Monday, July 20, 2009

UCA Preamble Acknowledging First Peoples

On the verge of something so significant I have rarely been so angry, dismayed and stressed at the stubbornness, lack of empathy and the dishonesty of people who were part of the Assembly meeting today at UNSW!!
I wanted to speak the other night as a supporter of the brilliant work that's been done by a Taskgroup with our Aboriginal and Islander Christian Congress towards the Preamble. BUT due to something of an overrreaction to a question thr time got blown away.
We then went to working groups and listened hard to issues of: time people have had to consider the Preamble; views about it's Christology; and what people could and couldn't say!!

This was represented by a Facilitation Team in a great summary of many issues and then listed as [3] ammendments. We got within 1-4 blue cards of a decision depending on who you speak to and all those concerns tumbled out to again threaten the Proposal. Congress left an 'unsafe space' and despite standing to speak about how we felt I was so angry at the crap being spoken by some people I had to sit back down to avoid swearing and offending people.
I believe those with blinkered evangelical agendas have been pig headed and failed to listen. They have behaved like a dominant culture still rubbing it into to aboriginal people and I was disgusted with the lack of empathy [total lack] and the inability to listen and listen to ourselves.

Here's hoping tomorrow brings a decision it's something we must decide and a chance to speak about why... we'll see I guess!!

3 comments:

Judy Redman said...

Rob, I had significant concerns about the earlier version of this and was part of a working group from our presbytery to provide feedback. I see that it has been taken seriously - my major concern was that the original didn't give credit to early church members who *did* challenge the dominant paradigm and accept Aboriginal and Islander Peoples as equals, and didn't work in patronising etc ways. This has been fixed.

The Bible passage you need to quote to the evangelicals (who I assume are getting uptight about the statement that the First Peoples knew the Creator God before Europeans arrived) is Romans 1: 19-20 "For what can be known about God is plain to them, because God has shown it to them. Ever since the creation of the world his eternal power and divine nature, invisible though they are, have been understood and seen through the things he has made." (NRSV)
This appears in the context that no-one has an excuse for not following God because they have seen God revealed in creation, even without an encounter with Christ. It's context is about judgement, but it's pretty clear, I think.

English St said...

Hey,

I can understand your frustration at Assembly meetings, I have sat through enough of that sort of thing!

I am not an Evangelical, but I am dismayed at the theology of, particularly, the changes to the constitution. Well, I don't think there is that much theology from what the Assembly website media release said.

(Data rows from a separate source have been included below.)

namespace Sys2Proof

/-- The first byte of the trace region in the DDR5 tier, which the spec does not place (R562).
(DESIGN CHOICE, assumption 26). -/
opaque Config.traceBase : Nat

/-- The first byte of the mirror ring in the DDR5 tier, which the spec does not place (R388).
(DESIGN CHOICE, assumption 26). -/
opaque Config.mirrorBase : Nat

end Sys2Proof

namespace Sys2Proof.Machine

/-- The index of an offset in an array of `n` registers `stride` bytes apart from `base`. -/
def regIdx (a base stride n : Nat) : Option Nat :=
  if base ≤ a && a < base + stride * n && (a - base) % stride == 0 then some ((a - base) / stride) else none

/-- The state as reads of frozen counters see it: the copies of the held snapshot in place of the live counters
(R546). -/
def counterView (s : State) : State :=
  match s.snap with
  | some { copy := some c, .. } =>
    { s with comp := c.comp, fab := c.fab, coll := c.coll, integ := c.integ, pwr := c.pwr
             dbg := { s.dbg with queCnt := c.queCnt }, mgt := { s.mgt with fmdCnt := c.fmdCnt } }
  | _ => s

/-! ### MGT and SEC -/

/-- MGT.ATTN (R553). -/
def attnReg (s : State) : Nat := let a := s.attn.toNat % 2 ^ 15; a - a % 256 + bitIn (256 ≤ a) 15

/-- MGT.ID (R529). -/
def idReg (s : State) : Nat := (s.grade % 16) <<< 60 + (s.mgt.silicon % 16) <<< 56 + s.mgt.serial % 2 ^ 48

/-- MGT.SNAP (R553). -/
def snapReg (s : State) : Nat :=
  match s.snap with
  | some x => 2 ^ 63 + (x.owner % 8) <<< 60
  | none => 0

/-- MGT.PORT[n] (R553). -/
def mgtPortReg (s : State) (n : Nat) : Nat :=
  let p := s.mgt.ports.getD n (0, false)
  (p.1 % 4) <<< 62 + bitIn p.2 61 + s.mgt.macs.getD n 0 % 2 ^ 48

/-- MGT.SESSION[k] (R553). -/
def sessionReg (s : State) (k : Nat) : Nat :=
  let x := s.mgt.sessions.getD k {}
  if !x.valid then 0
  else 2 ^ 63 + bitIn (isFrozen s 0 (reqId 3 k 0)) 62 + bitIn (x.port == 1) 61 + bitIn x.ipv6 60
    + bitIn (s.fab.mirrorDest == 2 && s.fab.mirrorSession == some k) 59 + (x.id % 2 ^ 32) <<< 24
    + min (2 ^ 24 - 1) ((s.now - x.lastAt) / 1000000)

/-- The physical position of a logical die: on a CNV-4800 the dies take the enabled positions in ascending order
(R29). -/
def positionOf (s : State) (d : Nat) : Nat :=
  if s.grade = 0 then (s.integ.spares.getD d {}).physPos
  else if d < Config.fusedPosition % 4 then d else d + 1

/-- MGT.SPARE[d] (R51). -/
def spareReg (s : State) (d : Nat) : Nat :=
  if !dieExists s d then 0
  else
    let p := s.integ.spares.getD d {}
    2 ^ 63 + (positionOf s d % 4) <<< 60 + p.cols <<< 36 + p.rows <<< 32 + p.banks <<< 28
      + (p.clusters.foldl min 8) <<< 24 + p.clusters.sum <<< 17 + bitIn p.privetFree 8
      + (if p.privetFree then 0 else p.privetReplaced % 16) <<< 4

I thought we were all equal under God. I thought there was no male or female, no Jew or Gentile, but there is now a First and a Second person written into the Uniting Church constitution. It may only be semantics, but it certainly gives the impression that some are 'more equal' than others. The UCA has suffered after some responsible theology, theology based on the idea of equality and taking people on a 'case by case basis', and I think the theological integrity of the church has suffered here.

The other issue is the Assembly's reluctance to hold UAICC accountable for their actions. We all celebrate the Shalom College in Townsville as being a great UAICC initiative, but what about Nungalinya College, training indigenous students in Darwin, where the UAICC pulled out UCA funding without consulting anyone. The College was close to collapse at one stage, and does not have the money to buy new resources for students to leave. Hopefully the new Prinicpal will be able to influence some assistance of substance and generate more positive change in the live of indigenous Australian's through the work of the Spirit in that College.

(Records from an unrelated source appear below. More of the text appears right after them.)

-- ==== Sys2Proof/Machine/Scalar.lean ====
section
/-! DEFINITION. Scalar, branch, comparator and handle instructions (R244 to R248, R252), SLD and SST
(R246), the exception flags and digests (R272, R273), and SEG_RUN (R286). -/

namespace Sys2Proof.Machine

/-- A scalar instruction that writes s[SD] (R245). -/
def scalarOp (op : Nat) (f : Word → Queue → Word32) (q : Nat) (s : State) : State :=
  issue op q s (fun w Q s => .done (setQueue s q (fun Q' => writeS Q' (wR3 w) (f w Q))))

/-- A scalar FP32 operation (R246): one rounding, flags to every group of the gang. -/
def scalarFp (op : Nat) (f : Nat → Nat → Nat × FpFlags) (q : Nat) (s : State) : State :=
  issue op q s (fun w Q s =>
    let r := f (sreg Q (wR2 w)).toNat (operand2 Q w).toNat
    .done (flagGang (setQueue s q (fun Q' => writeS Q' (wR3 w) (BitVec.ofNat 32 r.1))) Q r.2))

/-- The tensor of SLD and SST: dense, with FP32, INT32 or UINT32 elements (R246). -/
def scalarTensor (s : State) (Q : Queue) (r : Nat) : Except Res Tensor :=
  match topOf s Q.job with
  | none => .error .format
  | some t =>
    match resolve t (Q.h.getD r {}) with
    | .error e => .error e
    | .ok x =>
      if !x.sparse && (x.fmt == .fp32 || x.fmt == .int32 || x.fmt == .uint32) then .ok x
      else .error .format

/-- The checks and pre-check of SLD and SST, then `f` with the element's coordinates. -/
def scalarMem (op : Nat) (write : Bool) (q : Nat) (s : State)
    (f : Word → Queue → Tensor → List Nat → State → State) : State :=
  issue op q s (fun w Q s =>
    match scalarTensor s Q (wR2 w) with
    | .error r => .refuse r
    | .ok x =>
      let i := (wImm w).toNat
      if !baseAligned x then .refuse (if elemCount x ≤ i then .range else .align)
      else if elemCount x ≤ i then .refuse .range
      else
        let coords := coordsOf x.sizes i
        let accs := [elemAcc x coords write]
        match preCheck s Q.job Q.die .group accs with
        | .fault k va wr => .stay (translationFault s q k .group va wr)
        | .tier ps => .stay (tierFault s q ps)
        | .ok =>
          .done (f w Q x coords
            ((gangGroups Q).foldl (fun s g => tlbTouch s Q.die g 32 Q.job (accPages s Q.job accs)) s)))

/-- The branch of R247 to a word offset from this word. -/
def branchTo (s : State) (q : Nat) (off : Int) : Issue :=
  let Q := queueAt s q
  let tgt := (Q.pc : Int) + off
  if tgt < 0 ∨ (segWords s Q.job Q.seg).length ≤ tgt.toNat then .refuse .range
  else .stay (setQueue s q (fun Q => { Q with pc := tgt.toNat }))

/-- NOP (R240). A word whose opcode no command of its own decodes is refused here by R240. -/
def doNop (q : Nat) (s : State) : State := issue 0x00 q s (fun _ _ s => .done s)

/-- END (R247, R286, R292): a segment's END frees the slot of its SEG_RUN word. -/
def doEnd (q : Nat) (s : State) : State :=
  issue 0x01 q s (fun _ _ s =>
    .done (setQueue s q (fun Q => { Q with inSeg := false, pc := 0 })))

/-- BR (R247). -/
def doBr (q : Nat) (s : State) : State := issue 0x02 q s (fun w _ s => branchTo s q (wOff w))

/-- DBNZ (R247): the counter wraps, and a result that is not 0 jumps. A target outside the program
fails the word at issue with nothing done (R241, R242). -/
def doDbnz (q : Nat) (s : State) : State :=
  issue 0x03 q s (fun w Q s =>
    let v := Q.c.getD (wCnt w) 0 - 1
    let s' := setQueue s q (fun Q => writeC Q (wCnt w) v)
    if v = 0 then .done s' else branchTo s' q (wOff w))

/-- CMPARM (R248). -/
def armComparator (w : Word) (Q : Queue) : Queue :=
  let k : Comparator :=
    { armed := true, scalar := field w 48 48 == 1
      src := if field w 48 48 = 1 then field w 47 44 else field w 46 44
      cond := field w 43 41, pred := field w 40 38, bound := wImm w }
  let ks := Q.k.map (fun c => if c.armed && c.pred == k.pred then { c with armed := false } else c)
  driveComparators { Q with k := ks.set (field w 50 49) k }

/-- CMPARM (R248). -/
def doCmparm (q : Nat) (s : State) : State :=
  issue 0x04 q s (fun w _ s => .done (setQueue s q (armComparator w)))

/-- CMPOFF (R248). -/
def doCmpoff (q : Nat) (s : State) : State :=
  issue 0x05 q s (fun w _ s => .done (setQueue s q (fun Q =>
    { Q with k := Q.k.modify (field w 50 49) (fun c => { c with armed := false }) })))

/-- PSET (R245, R248): a comparator that drives the predicate is disarmed first. -/
def writePred (i : Nat) (b : Bool) (Q : Queue) : Queue :=
  { Q with k := Q.k.map (fun c => if c.armed && c.pred == i then { c with armed := false } else c)
           p := Q.p.set i b }

/-- PSET (R245). -/
def doPset (q : Nat) (s : State) : State :=
  issue 0x06 q s (fun w _ s =>
    .done (setQueue s q (writePred (field w 49 47) (field w 0 0 == 1))))

/-- SMOV (R245). -/
def doSmov (q : Nat) (s : State) : State := scalarOp 0x08 (fun w Q => operand2 Q w) q s
/-- SADD (R245). -/
def doSadd (q : Nat) (s : State) : State :=
  scalarOp 0x09 (fun w Q => sreg Q (wR2 w) + operand2 Q w) q s
/-- SSUB (R245). -/
def doSsub (q : Nat) (s : State) : State :=
  scalarOp 0x0A (fun w Q => sreg Q (wR2 w) - operand2 Q w) q s
/-- SMUL (R245). -/
def doSmul (q : Nat) (s : State) : State :=
  scalarOp 0x0B (fun w Q => sreg Q (wR2 w) * operand2 Q w) q s
/-- SAND (R245). -/
def doSand (q : Nat) (s : State) : State :=
  scalarOp 0x0C (fun w Q => sreg Q (wR2 w) &&& operand2 Q w) q s
/-- SOR (R245). -/
def doSor (q : Nat) (s : State) : State :=
  scalarOp 0x0D (fun w Q => sreg Q (wR2 w) ||| operand2 Q w) q s
/-- SXOR (R245). -/
def doSxor (q : Nat) (s : State) : State :=
  scalarOp 0x0E (fun w Q => sreg Q (wR2 w) ^^^ operand2 Q w) q s
/-- SSHL (R245). -/
def doSshl (q : Nat) (s : State) : State :=
  scalarOp 0x0F (fun w Q => sreg Q (wR2 w) <<< ((operand2 Q w).toNat % 32)) q s
/-- SSHR (R245). -/
def doSshr (q : Nat) (s : State) : State :=
  scalarOp 0x10 (fun w Q => sreg Q (wR2 w) >>> ((operand2 Q w).toNat % 32)) q s
/-- SSRA (R245). -/
def doSsra (q : Nat) (s : State) : State :=
  scalarOp 0x11 (fun w Q => (sreg Q (wR2 w)).sshiftRight ((operand2 Q w).toNat % 32)) q s

/-- CSET (R245). -/
def doCset (q : Nat) (s : State) : State :=
  issue 0x12 q s (fun w Q s =>
    .done (setQueue s q (fun Q' => writeC Q' (field w 49 47) (operand2 Q w))))

/-- CGET (R245). -/
def doCget (q : Nat) (s : State) : State :=
  scalarOp 0x13 (fun w Q => Q.c.getD (field w 45 43) 0) q s

/-- SFADD (R246). -/
def doSfadd (q : Nat) (s : State) : State := scalarFp 0x14 fadd q s
/-- SFSUB (R246). -/
def doSfsub (q : Nat) (s : State) : State := scalarFp 0x15 fsub q s
/-- SFMUL (R246). -/
def doSfmul (q : Nat) (s : State) : State := scalarFp 0x16 fmul q s
/-- SFDIV (R246, R88). -/
def doSfdiv (q : Nat) (s : State) : State := scalarFp 0x17 fdiv q s
/-- SFSQRT of s[SA] (R246, R88). -/
def doSfsqrt (q : Nat) (s : State) : State := scalarFp 0x18 (fun a _ => fsqrt a) q s

/-- SLD (R246). -/
def doSld (q : Nat) (s : State) : State :=
  scalarMem 0x1A false q s (fun w Q x coords s =>
    let v := BitVec.ofNat 32 (readElem s Q.job x coords)
    setQueue s q (fun Q' => writeS Q' (wR3 w) v))

/-- SST (R246). -/
def doSst (q : Nat) (s : State) : State :=
  scalarMem 0x1B true q s (fun w Q x coords s =>
    commitWrites s q Q.job [elemWrite x coords (sreg Q (wR1 w)).toNat])

/-- The OR of the FPFLAGS that FLAGS_RD reads (R272). -/
def flagsOr (s : State) (Q : Queue) : FpFlags :=
  match Q.qtype with
  | .mtx => (lookupD s.comp.fpMtx Q.die {}).flags
  | _ => (gangGroups Q).foldl (fun f g => f ||| (lookupD s.comp.fpVec (128 * Q.die + g) {}).flags) 0

/-- FLAGS_RD (R272). -/
def doFlagsRd (q : Nat) (s : State) : State :=
  issue 0x1C q s (fun w Q s =>
    .done (setQueue s q (fun Q' => writeS Q' (wR3 w) ((flagsOr s Q).setWidth 32))))

/-- Clear flags of an FPFLAGS register by ones (R19, R95). -/
def FpReg.w1c (r : FpReg) (m : FpFlags) : FpReg := { r with flags := r.flags &&& ~~~ m }

/-- W1C on a register of a list; an unlisted register stands at its reset value. -/
def fpClear (rs : List (Nat × FpReg)) (i : Nat) (m : FpFlags) : List (Nat × FpReg) :=
  rs.map (fun p => if p.1 = i then (i, p.2.w1c m) else p)

/-- FLAGS_CLR (R272). -/
def doFlagsClr (q : Nat) (s : State) : State :=
  issue 0x1D q s (fun w Q s =>
    let m : FpFlags := BitVec.ofNat 8 (field w 7 0)
    match Q.qtype with
    | .mtx => .done { s with comp := { s.comp with fpMtx := fpClear s.comp.fpMtx Q.die m } }
    | _ => .done { s with comp := { s.comp with
        fpVec := (gangGroups Q).foldl (fun rs g => fpClear rs (128 * Q.die + g) m) s.comp.fpVec } })

/-- DIGEST_RD (R273): low half to s[SD], high half to s[(SD + 1) mod 16]; the slot restarts. -/
def doDigestRd (q : Nat) (s : State) : State :=
  issue 0x1E q s (fun w Q s =>
    let k := field w 3 0
    let d := Q.digests.getD k 0
    .done (setQueue s q (fun Q' =>
      writeS (writeS { Q' with digests := Q'.digests.set k 0 } (wR3 w) (BitVec.ofNat 32 d))
        ((wR3 w + 1) % 16) (BitVec.ofNat 32 (d >>> 32)))))

/-- HSET (R252). -/
def doHset (q : Nat) (s : State) : State :=
  issue 0x20 q s (fun w _ s => .done (setQueue s q (fun Q =>
    { Q with h := Q.h.set (wR3 w) ⟨(wImm w).setWidth 12, 0⟩ })))

/-- HOFF (R252). -/
def doHoff (q : Nat) (s : State) : State :=
  issue 0x21 q s (fun w _ s => .done (setQueue s q (fun Q =>
    { Q with h := Q.h.modify (wR3 w) (fun h => { h with offset := wImm w }) })))

/-- HADD (R252). -/
def doHadd (q : Nat) (s : State) : State :=
  issue 0x22 q s (fun w Q s => .done (setQueue s q (fun Q' =>
    { Q' with h := Q'.h.modify (wR3 w) (fun h => { h with offset := h.offset + sreg Q (wR2 w) }) })))

/-- SEG_RUN (R286): the segment runs from its word 0; the ring word keeps its slot until END. -/
def doSegRun (q : Nat) (s : State) : State :=
  issue 0xE0 q s (fun w _ s => .stay (setQueue s q (fun Q =>
    { Q with inSeg := true, seg := field w 11 0, pc := 0 })))

end Sys2Proof.Machine
end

Thanks for your reflections Rob.

Book Crasher said...

Thanks for your reflections Wesley,
Valid questions and comments unlike some of the stuff at the meeting.
I suppose while we maintain a notion that terra nullius existed before European settlement we are guilty of having one invisible group though. I hope truth telling about the reality of our history is exactly a basis for freedom and equality for all.
There's no doubt there are other issues with Congress but this particular piece of work was very much a test of our empathy and the gracious response of Congress to even a formal vote and then a half day of ammendements to Constitutional stuff was amazing.
Many people had tears of joy...

I suppose part of letting Congress grow up is letting them make mistakes [like all of us]

Against a background of the Federal Intervention it made it a very real conversation rather than a theological airing... interesting!!